A superconducting bidirectional current driver according to one or more embodiments of the invention beneficially includes a plurality of superconducting latches that are selectively activated to provide separate current paths through the bidirectional current load, at any one activated time, for one of at least two input currents. For example, while in a first active mode, when current is actually flowing through at least one bidirectional current load, a first current, corresponding to a first of the two input currents, passes through a non-activated superconducting latch and through the bidirectional current load following a first direction. Similarly, while in a second active mode, when current is actually flowing through the bidirectional current load, a second current, corresponding to a second of the two input currents, passes through the non-activated superconducting latch and through the bidirectional current load following a second direction which is opposite the first direction.
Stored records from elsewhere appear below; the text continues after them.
-- ==== Sys2Proof/Machine/RegMap.lean ====
section
/-!
DEFINITION. Sys2Proof/Machine/RegMap.lean: the BAR0 registers, written from the register tables of the
chapters of spec/ (R38 gives the block bases; each chapter gives its registers' offsets, fields, access types
and reset values).  A row of a `regs…` list is one register or one regular array of registers.
A definition `F.<REGISTER>_<field>` names one field; for an array of registers it takes the index.
-/

namespace Sys2Proof.Machine

/-- One register, or one regular array of registers (`n1` × `n2` of them, at strides `s1` and `s2`), with the
bits of each access type of R9.  Bits in no mask are RO or reserved (R7). -/
structure RegFam where
  name : String
  base : Nat
  s1 : Nat
  n1 : Nat
  s2 : Nat
  n2 : Nat
  reset : Nat
  rw : Nat := 0
  rwl : Nat := 0
  rwq : Nat := 0
  w1c : Nat := 0
  wo : Nat := 0
  deriving DecidableEq, Repr

/-- A field of a register: BAR0 offset and bit range. -/
structure Fld where
  off : Nat
  hi : Nat
  lo : Nat
  deriving DecidableEq, Repr

/-- The registers of the `TOP_` block. -/
def regsTOP : List RegFam :=
  [ { name := "TOP_ID", base := 0x0, s1 := 0x10000000, n1 := 1, s2 := 0x10000000, n2 := 1, reset := 0x96800A01 }
    , { name := "TOP_HWTYPE", base := 0x4, s1 := 0x10000000, n1 := 1, s2 := 0x10000000, n2 := 1, reset := 0x9680A01 }
    , { name := "TOP_CAPS_0", base := 0x8, s1 := 0x10000000, n1 := 1, s2 := 0x10000000, n2 := 1, reset := 0x3344F40 }
    , { name := "TOP_CAPS_1", base := 0xC, s1 := 0x10000000, n1 := 1, s2 := 0x10000000, n2 := 1, reset := 0x2000C11 }
    , { name := "TOP_MODE", base := 0x10, s1 := 0x10000000, n1 := 1, s2 := 0x10000000, n2 := 1, reset := 0x2 }
    , { name := "TOP_STRAP", base := 0x14, s1 := 0x10000000, n1 := 1, s2 := 0x10000000, n2 := 1, reset := 0x0 }
    , { name := "TOP_ENGINE_STAT", base := 0x18, s1 := 0x10000000, n1 := 1, s2 := 0x10000000, n2 := 1, reset := 0x0 }
    , { name := "TOP_SCRATCH", base := 0x1C, s1 := 0x10000000, n1 := 1, s2 := 0x10000000, n2 := 1, reset := 0x0, rw := 0xFFFFFFFF }
    , { name := "TOP_UNIT_ID_W", base := 0x20, s1 := 0x4, n1 := 4, s2 := 0x10000000, n2 := 1, reset := 0x0 } ]

/-- The registers of the `PWR_` block. -/
def regsPWR : List RegFam :=
  [ { name := "PWR_STAT", base := 0x10000, s1 := 0x10000000, n1 := 1, s2 := 0x10000000, n2 := 1, reset := 0x1C }
    , { name := "PWR_RADIO_PERS", base := 0x10004, s1 := 0x10000000, n1 := 1, s2 := 0x10000000, n2 := 1, reset := 0xB, rwl := 0xF }
    , { name := "PWR_WAKE_EN", base := 0x10008, s1 := 0x10000000, n1 := 1, s2 := 0x10000000, n2 := 1, reset := 0xE, rw := 0x3FFE }
    , { name := "PWR_WAKE_CAUSE", base := 0x1000C, s1 := 0x10000000, n1 := 1, s2 := 0x10000000, n2 := 1, reset := 0x0, w1c := 0xFFFE }
    , { name := "PWR_RESET_CAUSE", base := 0x10010, s1 := 0x10000000, n1 := 1, s2 := 0x10000000, n2 := 1, reset := 0x0, w1c := 0x3F }
    , { name := "PWR_RESET_CMD", base := 0x10014, s1 := 0x10000000, n1 := 1, s2 := 0x10000000, n2 := 1, reset := 0x0, wo := 0xFFFF0000 }
    , { name := "PWR_SNAP_CFG", base := 0x10018, s1 := 0x10000000, n1 := 1, s2 := 0x10000000, n2 := 1, reset := 0x103C, rw := 0x1000, rwl := 0xFFF }
    , { name := "PWR_SNAP_STAT", base := 0x1001C, s1 := 0x10000000, n1 := 1, s2 := 0x10000000, n2 := 1, reset := 0x0, w1c := 0x1 }
    , { name := "PWR_DOZE_CFG", base := 0x10020, s1 := 0x10000000, n1 := 1, s2 := 0x10000000, n2 := 1, reset := 0x3841000, rw := 0xFFFFFFFF }
    , { name := "PWR_START_TIME", base := 0x10024, s1 := 0x10000000, n1 := 1, s2 := 0x10000000, n2 := 1, reset := 0x0 } ]

/-- The registers of the `CLK_` block. -/
def regsCLK : List RegFam :=
  [ { name := "CLK_STAT", base := 0x20000, s1 := 0x10000000, n1 := 1, s2 := 0x10000000, n2 := 1, reset := 0x47 }
    , { name := "CLK_FAIL", base := 0x20004, s1 := 0x10000000, n1 := 1, s2 := 0x10000000, n2 := 1, reset := 0x0, w1c := 0xFFF }
    , { name := "CLK_OP_CFG", base := 0x20008, s1 := 0x10000000, n1 := 1, s2 := 0x10000000, n2 := 1, reset := 0x3, rwl := 0x3 }
    , { name := "CLK_OP_STAT", base := 0x2000C, s1 := 0x10000000, n1 := 1, s2 := 0x10000000, n2 := 1, reset := 0x70 }
    , { name := "CLK_SSC_CFG", base := 0x20010, s1 := 0x10000000, n1 := 1, s2 := 0x10000000, n2 := 1, reset := 0x0, rwl := 0xF }
    , { name := "CLK_OBS_CFG", base := 0x20014, s1 := 0x10000000, n1 := 1, s2 := 0x10000000, n2 := 1, reset := 0x0, rw := 0xF0F }
    , { name := "CLK_GATE_STAT", base := 0x20018, s1 := 0x10000000, n1 := 1, s2 := 0x10000000, n2 := 1, reset := 0x1 }
    , { name := "CLK_GATE_ERR", base := 0x2001C, s1 := 0x10000000, n1 := 1, s2 := 0x10000000, n2 := 1, reset := 0x0 }
    , { name := "CLK_RC_TRIM", base := 0x20020, s1 := 0x10000000, n1 := 1, s2 := 0x10000000, n2 := 1, reset := 0x80 }
    , { name := "CLK_REF_COUNT", base := 0x20024, s1 := 0x10000000, n1 := 1, s2 := 0x10000000, n2 := 1, reset := 0x0 } ]

/-- The registers of the `RTC_` block. -/
def regsRTC : List RegFam :=
  [ { name := "RTC_STAT", base := 0x30000, s1 := 0x10000000, n1 := 1, s2 := 0x10000000, n2 := 1, reset := 0x2, w1c := 0x600 }
    , { name := "RTC_SEC_LO", base := 0x30004, s1 := 0x10000000, n1 := 1, s2 := 0x10000000, n2 := 1, reset := 0x0, rw := 0xFFFFFFFF }
    , { name := "RTC_SEC_HI", base := 0x30008, s1 := 0x10000000, n1 := 1, s2 := 0x10000000, n2 := 1, reset := 0x0, rw := 0x7FFFFFFF }
    , { name := "RTC_LOCAL_OFS", base := 0x3000C, s1 := 0x10000000, n1 := 1, s2 := 0x10000000, n2 := 1, reset := 0x0, rwl := 0x1FFFF }
    , { name := "RTC_CAL_DATE", base := 0x30010, s1 := 0x10000000, n1 := 1, s2 := 0x10000000, n2 := 1, reset := 0x60010 }
    , { name := "RTC_CAL_TIME", base := 0x30014, s1 := 0x10000000, n1 := 1, s2 := 0x10000000, n2 := 1, reset := 0x1000000 }
    , { name := "RTC_CMD", base := 0x30018, s1 := 0x10000000, n1 := 1, s2 := 0x10000000, n2 := 1, reset := 0x0, wo := 0x7FFFF }
    , { name := "RTC_TRIM", base := 0x3001C, s1 := 0x10000000, n1 := 1, s2 := 0x10000000, n2 := 1, reset := 0x80000000, rw := 0x80000000, rwl := 0x7FF }
    , { name := "RTC_ALM0_LO", base := 0x30020, s1 := 0x10000000, n1 := 1, s2 := 0x10000000, n2 := 1, reset := 0x0, rw := 0xFFFFFFFF }
    , { name := "RTC_ALM0_HI", base := 0x30024, s1 := 0x10000000, n1 := 1, s2 := 0x10000000, n2 := 1, reset := 0x0, rw := 0x8000FFFF }
    , { name := "RTC_ALM1_CFG", base := 0x30028, s1 := 0x10000000, n1 := 1, s2 := 0x10000000, n2 := 1, reset := 0x30840000, rw := 0xBFFFFFFE }
    , { name := "RTC_ALM_STAT", base := 0x3002C, s1 := 0x10000000, n1 := 1, s2 := 0x10000000, n2 := 1, reset := 0x0, w1c := 0xF }
    , { name := "RTC_VBAT", base := 0x30030, s1 := 0x10000000, n1 := 1, s2 := 0x10000000, n2 := 1, reset := 0x0 }
    , { name := "RTC_BRAM", base := 0x30100, s1 := 0x4, n1 := 112, s2 := 0x10000000, n2 := 1, reset := 0x0, rw := 0xFFFFFFFF }
    , { name := "RTC_BKLOG", base := 0x302C0, s1 := 0x4, n1 := 16, s2 := 0x10000000, n2 := 1, reset := 0x0 } ]

/-- The registers of the `TPL_` block. -/
def regsTPL : List RegFam :=
  [ { name := "TPL_STAT", base := 0x40000, s1 := 0x10000000, n1 := 1, s2 := 0x10000000, n2 := 1, reset := 0x7 }
    , { name := "TPL_DISAGREE", base := 0x40004, s1 := 0x10000000, n1 := 1, s2 := 0x10000000, n2 := 1, reset := 0x0, w1c := 0x1 }
    , { name := "TPL_RESYNC", base := 0x40008, s1 := 0x10000000, n1 := 1, s2 := 0x10000000, n2 := 1, reset := 0x0 }
    , { name := "TPL_LANE_ECC", base := 0x4000C, s1 := 0x10000000, n1 := 1, s2 := 0x10000000, n2 := 1, reset := 0x0 }
    , { name := "TPL_DAWN_CFG", base := 0x40010, s1 := 0x10000000, n1 := 1, s2 := 0x10000000, n2 := 1, reset := 0x1E, rwl := 0xFF }
    , { name := "TPL_DAWN_SLOTS", base := 0x40014, s1 := 0x10000000, n1 := 1, s2 := 0x10000000, n2 := 1, reset := 0x0 }
    , { name := "TPL_DAWN_DEFER", base := 0x40018, s1 := 0x10000000, n1 := 1, s2 := 0x10000000, n2 := 1, reset := 0x0 }
    , { name := "TPL_DAWN_KA", base := 0x4001C, s1 := 0x10000000, n1 := 1, s2 := 0x10000000, n2 := 1, reset := 0x0 }
    , { name := "TPL_DAWN_DROP", base := 0x40020, s1 := 0x10000000, n1 := 1, s2 := 0x10000000, n2 := 1, reset := 0x0 }
    , { name := "TPL_PBOX_STAT", base := 0x40024, s1 := 0x10000000, n1 := 1, s2 := 0x10000000, n2 := 1, reset := 0x0 }
    , { name := "TPL_PBOX_ERR", base := 0x40028, s1 := 0x10000000, n1 := 1, s2 := 0x10000000, n2 := 1, reset := 0x0 }
    , { name := "TPL_PBOX_FLUSH", base := 0x4002C, s1 := 0x10000000, n1 := 1, s2 := 0x10000000, n2 := 1, reset := 0x0 } ]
It is to be appreciated that a superconducting latch, as the term is used throughout the present disclosure, is not equivalent to a latch formed of standard logic gates and circuits. Rather, each of the superconducting latches used in accordance with embodiments of the invention is configured as a quantum flux device (e.g., a superconducting quantum interface device (SQUID) or a Josephson junction (JJ) device) that is activated to switch a voltage state. Activation of the superconducting latches, which steer the bidirectional write current, can be performed via activation signals provided from at least two distributed activation controllers, wherein each distributed activation controller is proximate to the corresponding superconducting latch(es) that it drives. Thus, in response to being switched to its voltage state, the superconducting latch functions as a resistive element by diverting current from flowing through it. Therefore, the superconducting distributed bidirectional current driver according to aspects of the present invention advantageously steers current through the bidirectional current load based primarily on selective activation of the superconducting latches included in a combination of adjacent drivers. For example, each of the superconducting distributed bidirectional current drivers, in accordance with one or more embodiments, can be configured as a portion of an H-bridge circuit that includes complementary pairs of superconducting latches that are activated to selectively steer the input current through the bidirectional current load in the respective first and second directions.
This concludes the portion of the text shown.